Stored data entries:
-- ==== Sys2Proof/Word.lean ====
section
/-! DEFINITION. The plainest types of the block: numbers of carriers, subcarriers and instances, TIME96 words, bytes.
The spec counts device time in units of 1/65 536 ns (chapter 00, "Device-time values"); the model calls that unit fu. -/

namespace Sys2Proof

/-- One byte of an external format (R5). -/
abbrev Byte := BitVec 8

/-- Carrier C0 or C1 (glossary). -/
abbrev CarrierNo := Fin 2

/-- Subcarrier SC0 to SC15 of a carrier (glossary). -/
abbrev ScNo := Fin 16

/-- Leaf 0 to 127 of a hub carrier (R174). -/
abbrev LeafNo := Fin 128

/-- Slice group 0 to 65 535 (Table 1.3). -/
abbrev GroupNo := Fin 65536

/-- Queue 0 to 262 143 (Table 1.3). -/
abbrev QueueNo := Fin 262144

/-- Client port CL00 to CL31 (Table 1.3). -/
abbrev PortNo := Fin 32

/-- A TIME96 word: seconds [95:48], nanoseconds [47:16], fraction [15:0] (chapter 00). -/
abbrev Time96 := BitVec 96

end Sys2Proof
end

• _What needs to be done_
Your answer must be the line with "abbrev Byte := BitVec 8" and all lines after it through the final line of the entries, copied exactly and with nothing added.

• _Your solution_
abbrev Byte := BitVec 8

/-- Carrier C0 or C1 (glossary). -/
abbrev CarrierNo := Fin 2

/-- Subcarrier SC0 to SC15 of a carrier (glossary). -/
abbrev ScNo := Fin 16

/-- Leaf 0 to 127 of a hub carrier (R174). -/
abbrev LeafNo := Fin 128

/-- Slice group 0 to 65 535 (Table 1.3). -/
abbrev GroupNo := Fin 65536

/-- Queue 0 to 262 143 (Table 1.3). -/
abbrev QueueNo := Fin 262144

/-- Client port CL00 to CL31 (Table 1.3). -/
abbrev PortNo := Fin 32

/-- A TIME96 word: seconds [95:48], nanoseconds [47:16], fraction [15:0] (chapter 00). -/
abbrev Time96 := BitVec 96

end Sys2Proof
end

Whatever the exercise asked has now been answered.